#### AVAILABLE DATA:

-- ==== Sys2Proof/Machine/Uqi.lean ====
section
/-! DEFINITION. The commands of the host link and of the queue rings (chapters 15 and 16): ports, BAR0 setup writes,
fetches, completions, interrupts and the UQI registers of HC0 and HC1. -/

namespace Sys2Proof.Machine

open Sys2Proof

/-- A function that exists: number 0 on port A, 1 on port B, which PCIE_X2 = 1 takes away. -/
def hasPort (s : State) (q : Nat) : Bool := q == 0 || (q == 1 && !x2 s)

/-- A port's link carries requests: link up, PERST# high, and a mode in which the links run (Table 4.6). -/
def linkOn (s : State) (q : Nat) : Bool :=
  hasPort s q && (s.port q).dl && (s.port q).perst && s.mode != mRETREAT && s.mode != mOFF

/-- A memory request to BAR0 of a function is accepted. -/
def bar0On (s : State) (q : Nat) : Bool := linkOn s q && (s.port q).mse && !(s.port q).d3

/-! ### Ports and configuration space (R357, R358, R373, R376) -/

/-- PORT_UP (R358): the data link layer reports DL_Up with PERST# high; the port is up once every condition holds. -/
def linkTrained (q : BitVec 1) (s : State) : State :=
  let n := q.toNat
  if hasPort s n && s.mode != mRETREAT && s.mode != mOFF then
    (s.onPort n fun (p : Port) => { p with dl := true, perst := true }).portSettle n 0
  else s

def execPortUp (q : BitVec 1) (s : State) : Host.Outcome State Fault Refusal := .next (linkTrained q s)

/-- PORT_DOWN (R373): an event of Table 15.11 takes a port down. -/
def portDown (q : BitVec 1) (cause : BitVec 3) (s : State) : State :=
  let n := q.toNat
  if ¬ hasPort s n ∨ s.mode = mRETREAT ∨ s.mode = mOFF then s else
  match cause.toNat with
  | 1 => (s.onPort n fun (p : Port) => { p with dl := false }).portSettle n 1
  | 2 => ((s.onPort n fun (p : Port) => { p.functionReset with dl := false, perst := false }).hmwReset n).portSettle n 2
  | 3 => (s.onPort n Port.functionReset).portSettle n 3
  | 4 => (s.onPort n fun (p : Port) => { p with bme := false }).portSettle n 4
  | 5 => (s.onPort n fun (p : Port) => { p with d3 := true }).portSettle n 5
  | _ => s

def execPortDown (q : BitVec 1) (cause : BitVec 3) (s : State) : Host.Outcome State Fault Refusal :=
  .next (portDown q cause s)

/-- CONFIGURATION_REQUEST (R358): a configuration request reaches a function. -/
def configurationRequest (q : BitVec 1) (r : CfgReq) (s : State) : State :=
  let n := q.toNat
  if ¬ linkOn s n then s else
  match r with
  | .command mem master => (s.onPort n fun (p : Port) => { p with mse := mem, bme := master }).portSettle n 4
  | .bar0 v => s.onPort n fun (p : Port) => { p with bar := v &&& ~~~(0x3FFF : BitVec 64) }
  | .power true => (s.onPort n fun (p : Port) => { p with d3 := true }).portSettle n 5
  | .power false =>
    if (s.port n).d3 then (s.onPort n fun (p : Port) => { p.functionReset with d3 := false }).portSettle n 5 else s
  | .devCtl mps mrrs => s.onPort n fun (p : Port) =>
      { p with mps := if mps.toNat > 2 then 2 else mps, mrrs := if mrrs.toNat > 5 then 5 else mrrs }
  | .flr => (s.onPort n Port.functionReset).portSettle n 3
  | .msixCtl en mask => (s.onPort n fun (p : Port) => { p with msixEn := en, fmask := mask }).msixPending n
  | .readId => s.emit (.bar0Data n [0x76401E7C])
  | .readClass =>
    let (v, s) := s.draw
    s.emit (.bar0Data n [BitVec.ofNat 32 (0x01800000 + v.toNat % 256)])
  | .readBar => s.emit (.bar0Data n [BitVec.ofNat 32 ((s.port n).bar.toNat + 4), BitVec.ofNat 32 ((s.port n).bar.toNat / 2 ^ 32)])
  | .readBars => s.emit (.bar0Data n [0, 0, 0, 0, 0])
  | .readPin => s.emit (.bar0Data n [0])
  | .readSerial =>
    let v := leNat (s.infoBytes 16 4 8)
    s.emit (.bar0Data n [BitVec.ofNat 32 v, BitVec.ofNat 32 (v / 2 ^ 32)])

def execConfigurationRequest (q : BitVec 1) (r : CfgReq) (s : State) : Host.Outcome State Fault Refusal :=
  .next (configurationRequest q r s)

/-! ### Writes through BAR0 (R359 to R363, R375) -/

/-- A BAR0 write of a function takes effect. -/
def hostWrite (q : BitVec 1) (f : State → State) (s : State) : State := if bar0On s q.toNat then f s else s

/-- DBP_PORT_WRITE (R363): a write of DBP[p] +0x0. -/
def execDbpPortWrite (q : BitVec 1) (p : BitVec 4) (v : Word) (s : State) : Host.Outcome State Fault Refusal :=
  .next (hostWrite q (fun s => s.dbpWrite p.toNat v) s)

/-- RING_SETUP_WRITE (R361): a write to setup word w (0 to 2) of submission or completion ring r. -/
def execRingSetupWrite (q : BitVec 1) (cq : Bool) (r : BitVec 6) (w : BitVec 2) (v : Word) (s : State) :
    Host.Outcome State Fault Refusal :=
  .next (hostWrite q (fun s =>
    if w = 3 then s else if cq then s.cqSetup r.toNat w.toNat v else s.sqSetup r.toNat w.toNat v) s)

/-- SQ_ENABLE (R361): EN = 1 at a submission ring. -/
def execSqEnable (q : BitVec 1) (r : BitVec 6) (s : State) : Host.Outcome State Fault Refusal :=
  .next (hostWrite q (fun s => s.sqControl r.toNat 1) s)

/-- CQ_ENABLE (R361): EN = 1 at a completion ring, with AGGTIME. -/
def execCqEnable (q : BitVec 1) (r : BitVec 6) (aggtime : BitVec 8) (s : State) : Host.Outcome State Fault Refusal :=
  .next (hostWrite q (fun s => s.cqControl r.toNat (BitVec.ofNat 32 (1 + 256 * aggtime.toNat))) s)

/-- SQ_DISABLE (R362): EN = 0 at a submission ring. -/
def execSqDisable (q : BitVec 1) (r : BitVec 6) (s : State) : Host.Outcome State Fault Refusal :=
  .next (hostWrite q (fun s => s.sqControl r.toNat 0) s)

/-- SQ_DRAINED (R362): every command of a draining ring has its completion written. -/
def execSqDrained (r : BitVec 6) (s : State) : Host.Outcome State Fault Refusal := .next (s.sqDrained r.toNat)

/-- CQ_DISABLE (R362): EN = 0 at a completion ring. -/
def execCqDisable (q : BitVec 1) (r : BitVec 6) (s : State) : Host.Outcome State Fault Refusal :=
  .next (hostWrite q (fun s => s.cqDisable r.toNat) s)

/-- RESUME (R375), at a submission ring or at a completion ring. -/
def execResume (q : BitVec 1) (cq : Bool) (r : BitVec 6) (s : State) : Host.Outcome State Fault Refusal :=
  .next (hostWrite q (fun s => if cq then s.cqResume r.toNat else s.sqResume r.toNat) s)

/-- RING_RESET (R375). -/
def execRingReset (q : BitVec 1) (r : BitVec 6) (s : State) : Host.Outcome State Fault Refusal :=
  .next (hostWrite q (fun s => s.sqReset r.toNat) s)

/-- A write of HMWCTL: LOCK freezes it and every HMW until a conventional reset of both ports. -/
def State.hmwctl (s : State) (en lock : Bool) : State :=
  if s.on F.HMWCTL_LOCK then s else
  let s := s.putB F.HMWCTL_EN en
  if lock then (s.raiseBit F.HMWCTL_LOCK).onUqi fun u => { u with hmwReset := 0 } else s

/-- HOST_WINDOW_LOCK (R360): a write of HMWCTL with LOCK = 1. -/
def execHostWindowLock (q : BitVec 1) (en : Bool) (s : State) : Host.Outcome State Fault Refusal :=
  .next (hostWrite q (fun s => s.hmwctl en true) s)

/-- WAKE (R368): a write of WAKE[p] requests one doorbell fetch. -/
def execWake (q : BitVec 1) (p : BitVec 4) (s : State) : Host.Outcome State Fault Refusal :=
  .next (hostWrite q (fun s => s.dbRequest p.toNat) s)

/-- A write of an MSI-X table word of a function; unmasking sends a pending message (R370). -/
def State.msixWord (s : State) (q n : Nat) (v : Word) : State :=
  let v := if n % 4 = 3 then v &&& 1 else if n % 4 = 0 then v &&& 0xFFFFFFFC else v
  (s.onPort q fun (p : Port) => { p with table := Sparse.write (fun k => if k % 4 = 3 then 1 else 0) p.table n v }).msixPending q

/-- MSIX_UNMASK (R370): a vector's mask bit is cleared. -/
def execMsixUnmask (q : BitVec 1) (v : BitVec 5) (s : State) : Host.Outcome State Fault Refusal :=
  .next (hostWrite q (fun s => s.msixWord q.toNat (4 * v.toNat + 3) 0) s)

/-! ### Fetches (R366 to R371) -/

/-- DOORBELL_READ_DONE (R366): party p's doorbell page arrives. A read that fails is abandoned (DEDUCED, log entry 29). -/
def doorbellReadDone (p : BitVec 4) (e : HostEnd) (data : List Byte) (s : State) : State :=
  let n := p.toNat
  let h := tabGet s.uqi.fetch 0 n
  if h = 0 then s else
  let s := s.onUqi fun u => { u with fetch := tabPut u.fetch 0 n 0 }
  let s := if e = .ok then (s.onUqi fun u => { u with dbref := setBit u.dbref n false }).dbPage n h data else s
  let rep := s.uqi.again.testBit n
  let s := s.onUqi fun u => { u with again := setBit u.again n false }
  (if rep then s.dbRequest n else s).uqiRun

def execDoorbellReadDone (p : BitVec 4) (e : HostEnd) (data : List Byte) (s : State) :
    Host.Outcome State Fault Refusal := .next (doorbellReadDone p e data s)

/-- ENTRY_BURST_DONE (R369): a burst of ring r arrives; its entries are checked (R380). -/
def entryBurstDone (r : BitVec 6) (e : HostEnd) (data : List Byte) (errs : List RmeErr) (s : State) : State :=
  let n := r.toNat
  let q := s.sq n
  if q.burst = 0 then s else
  if e ≠ .ok then (s.setSq n { q with burst := 0, stalled := true }).uqiRun else
  let s := s.setSq n { q with burst := 0, fptr := (q.fptr + q.burst) % sqSize s n }
  ((State.takeEntries n (pieces 64 q.burst data) s).runChecks errs).uqiRun

def execEntryBurstDone (r : BitVec 6) (e : HostEnd) (data : List Byte) (errs : List RmeErr) (s : State) :
    Host.Outcome State Fault Refusal := .next (entryBurstDone r e data errs s)

/-- LIST_PAGE_READ_DONE (R371): the list page at `a` of command i arrives, or its read fails with kind 6. -/
def listPageReadDone (i : BitVec 10) (a : BitVec 64) (e : HostEnd) (data : List Byte) (s : State) : State :=
  let n := i.toNat
  match s.cmd n with
  | none => s
  | some k =>
    let waits := fun (j : XJob) => j.idx == n && j.page == some a.toNat
    if ¬ s.uqi.jobs.any waits then s
    else if e = .ok then
      let s := s.setCmd n (some { k with pages := k.pages ++ [(a.toNat, slice data 0 4096)] })
      (s.onUqi fun u => { u with jobs := u.jobs.map fun (j : XJob) => if waits j then { j with page := none } else j }).uqiRun
    else
      -- The transfer ends at the page; the bytes before it are moved.
      let jl := s.uqi.jobs.map fun (j : XJob) =>
        if waits j then { j with page := none, ranges := (walk s k (j.xoff + j.done) (j.xlen - j.done)).1, fault := some (21, 6) } else j
      ((s.onUqi fun u => { u with jobs := jl }).listFault k 6 (k.pages.length + 1) 0 a.toNat).uqiRun

def execListPageReadDone (i : BitVec 10) (a : BitVec 64) (e : HostEnd) (data : List Byte) (s : State) :
    Host.Outcome State Fault Refusal := .next (listPageReadDone i a e data s)

/-! ### Completions and messages (R370, R373) -/

/-- COMPLETION_WRITTEN (R373): the TLP with the completion of command-table entry i is acknowledged. -/
def execCompletionWritten (i : BitVec 10) (s : State) : Host.Outcome State Fault Refusal :=
  .next (s.cplWritten i.toNat).uqiRun

/-- MSIX_AGGREGATION_TIMEOUT (R370): AGGTIME has passed since the first completion not yet signalled. -/
def msixAggregationTimeout (r : BitVec 6) (s : State) : State :=
  let n := r.toNat
  if (s.cq n).unsig = 0 ∨ ¬ s.on (F.CQ_8_IEN n) ∨ s.get (F.CQ_C_AGGTIME n) = 0 then s else s.cqMessage n

def execMsixAggregationTimeout (r : BitVec 6) (s : State) : Host.Outcome State Fault Refusal :=
  .next (msixAggregationTimeout r s)

/-! ### The registers of HC0 and HC1 (R378) -/

def isHc (m : Master) : Bool := m == .hc0 || m == .hc1

/-- UQI_CPOST (R378): commit a completion for a command dispatched to the writing core. -/
def uqiCpost (m : Master) (v : Word) (s : State) : State :=
  if ¬ isHc m then s else
  let i := bitsOf v 9 0
  match s.cmd i with
  | some k =>
    if k.core = some m ∧ ¬ k.posted then
      ((s.clr (F.UQI_CPRES_BADINDEX m)).commitCpl i k (bitsOf v 23 16) (s.get (F.UQI_CPED_ED m)) (s.get (F.UQI_CPSPEC_SPEC m))).uqiRun
    else s.raiseBit (F.UQI_CPRES_BADINDEX m)
  | none => s.raiseBit (F.UQI_CPRES_BADINDEX m)

def execUqiCpost (m : Master) (v : Word) (s : State) : Host.Outcome State Fault Refusal :=
  .next (s.byCore m 0x4000B050 v fun s => uqiCpost m v s)

/-- UQI_XCMD (R378): queue a host transfer. One that the command cannot have moves nothing and ends with BADDESC (DEDUCED, log
entry 30). -/
def uqiXcmd (m : Master) (v : Word) (s : State) : State :=
  if ¬ isHc m then s else
  if (s.uqi.jobs.filter fun (j : XJob) => j.core == m).length ≥ 32 then s.raiseBit F.UQI_EVT_XFULL else
  let j : XJob := {
    core := m
    idx := bitsOf v 9 0
    xbuf := s.get (F.UQI_XBUF_ADDR m)
    xoff := s.get (F.UQI_XOFF_OFF m)
    xlen := s.get (F.UQI_XLEN_LEN m)
    out := bitsOf v 10 10 == 1
    pi := bitsOf v 11 11 == 1
    xtag := bitsOf v 23 16 }
  let ok := match s.cmd j.idx with
    | some k => k.core == some m && !k.posted && decide (0 < j.xlen) && decide (j.xoff + j.xlen ≤ (sqeOf k.bytes).dlen)
    | none => false
  if ok then (s.onUqi fun u => { u with jobs := u.jobs ++ [j] }).uqiRun else s.jobResult j 1 0 0

def execUqiXcmd (m : Master) (v : Word) (s : State) : Host.Outcome State Fault Refusal :=
  .next (s.byCore m 0x4000B06C v fun s => uqiXcmd m v s)

/-- Remove the first element of a list that satisfies a test. -/
def dropFirst {α : Type} (p : α → Bool) : List α → List α
  | [] => []
  | x :: xs => if p x then xs else x :: dropFirst p xs

/-- UQI_XPOP (R378): remove the core's oldest host-transfer result. -/
def uqiXpop (m : Master) (v : Word) (s : State) : State :=
  if isHc m ∧ bitsOf v 0 0 = 1 then s.onUqi fun u => { u with res := dropFirst (fun (r : XRes) => r.core == m) u.res } else s

def execUqiXpop (m : Master) (v : Word) (s : State) : Host.Outcome State Fault Refusal :=
  .next (s.byCore m 0x4000B078 v fun s => uqiXpop m v s)

/-- UQI_DQPOP (R378): remove the head of the core's dispatch queue. -/
def uqiDqpop (m : Master) (v : Word) (s : State) : State :=
  if bitsOf v 0 0 ≠ 1 then s
  else match m with
    | .hc0 => s.onUqi fun u => { u with dq0 := u.dq0.drop 1 }
    | .hc1 => s.onUqi fun u => { u with dq1 := u.dq1.drop 1 }
    | .sec => s
    | .mc => s
    | .sv => s

def execUqiDqpop (m : Master) (v : Word) (s : State) : Host.Outcome State Fault Refusal :=
  .next (s.byCore m 0x4000B044 v fun s => uqiDqpop m v s)

/-- The isolation lock holds the party assignments (R413). -/
def isoLocked (s : State) : Bool := s.on F.ISO_STAT_LOCKED

/-- RPARTY_WRITE (R378): SEC sets the parties of rings r. -/
def rpartyWrite (m : Master) (r : BitVec 6) (v : Word) (s : State) : State :=
  let n := r.toNat
  if m = .sec ∧ ¬ isoLocked s ∧ ¬ sqOn s n ∧ ¬ cqOn s n then s.wr (R.UQI_RPARTY n) (v &&& 0xF0F) else s

def execRpartyWrite (m : Master) (r : BitVec 6) (v : Word) (s : State) : Host.Outcome State Fault Refusal :=
  .next (s.byCore m (0x4000B100 + 4 * r.toNat) v fun s => rpartyWrite m r v s)

/-- PCFG_WRITE (R410): SEC sets a party's block size. -/
def pcfgWrite (m : Master) (p : BitVec 4) (v : Word) (s : State) : State :=
  if m = .sec ∧ ¬ isoLocked s ∧ ¬ partyRings s p.toNat then s.wr (R.UQI_PCFG p.toNat) (v &&& 1) else s

def execPcfgWrite (m : Master) (p : BitVec 4) (v : Word) (s : State) : Host.Outcome State Fault Refusal :=
  .next (s.byCore m (0x4000B200 + 4 * p.toNat) v fun s => pcfgWrite m p v s)

/-- REVOKE_HOLD_END (R325): the notices are complete, and the held lookups of the banks and of the UQI start. -/
def execRevokeHoldEnd (s : State) : Host.Outcome State Fault Refusal := .next ((s.revokeHoldEnd.runChecks []).uqiRun)

end Sys2Proof.Machine
end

#### TASK INSTRUCTIONS:
Repeat the entries above verbatim, but only from the line that has "(.bar0Data n [0])" down to the line that has "def execSqEnable (q", inclusive.

#### THE ANSWER:
  | .readPin => s.emit (.bar0Data n [0])
  | .readSerial =>
    let v := leNat (s.infoBytes 16 4 8)
    s.emit (.bar0Data n [BitVec.ofNat 32 v, BitVec.ofNat 32 (v / 2 ^ 32)])

def execConfigurationRequest (q : BitVec 1) (r : CfgReq) (s : State) : Host.Outcome State Fault Refusal :=
  .next (configurationRequest q r s)

/-! ### Writes through BAR0 (R359 to R363, R375) -/

/-- A BAR0 write of a function takes effect. -/
def hostWrite (q : BitVec 1) (f : State → State) (s : State) : State := if bar0On s q.toNat then f s else s

/-- DBP_PORT_WRITE (R363): a write of DBP[p] +0x0. -/
def execDbpPortWrite (q : BitVec 1) (p : BitVec 4) (v : Word) (s : State) : Host.Outcome State Fault Refusal :=
  .next (hostWrite q (fun s => s.dbpWrite p.toNat v) s)

/-- RING_SETUP_WRITE (R361): a write to setup word w (0 to 2) of submission or completion ring r. -/
def execRingSetupWrite (q : BitVec 1) (cq : Bool) (r : BitVec 6) (w : BitVec 2) (v : Word) (s : State) :
    Host.Outcome State Fault Refusal :=
  .next (hostWrite q (fun s =>
    if w = 3 then s else if cq then s.cqSetup r.toNat w.toNat v else s.sqSetup r.toNat w.toNat v) s)

/-- SQ_ENABLE (R361): EN = 1 at a submission ring. -/
def execSqEnable (q : BitVec 1) (r : BitVec 6) (s : State) : Host.Outcome State Fault Refusal :=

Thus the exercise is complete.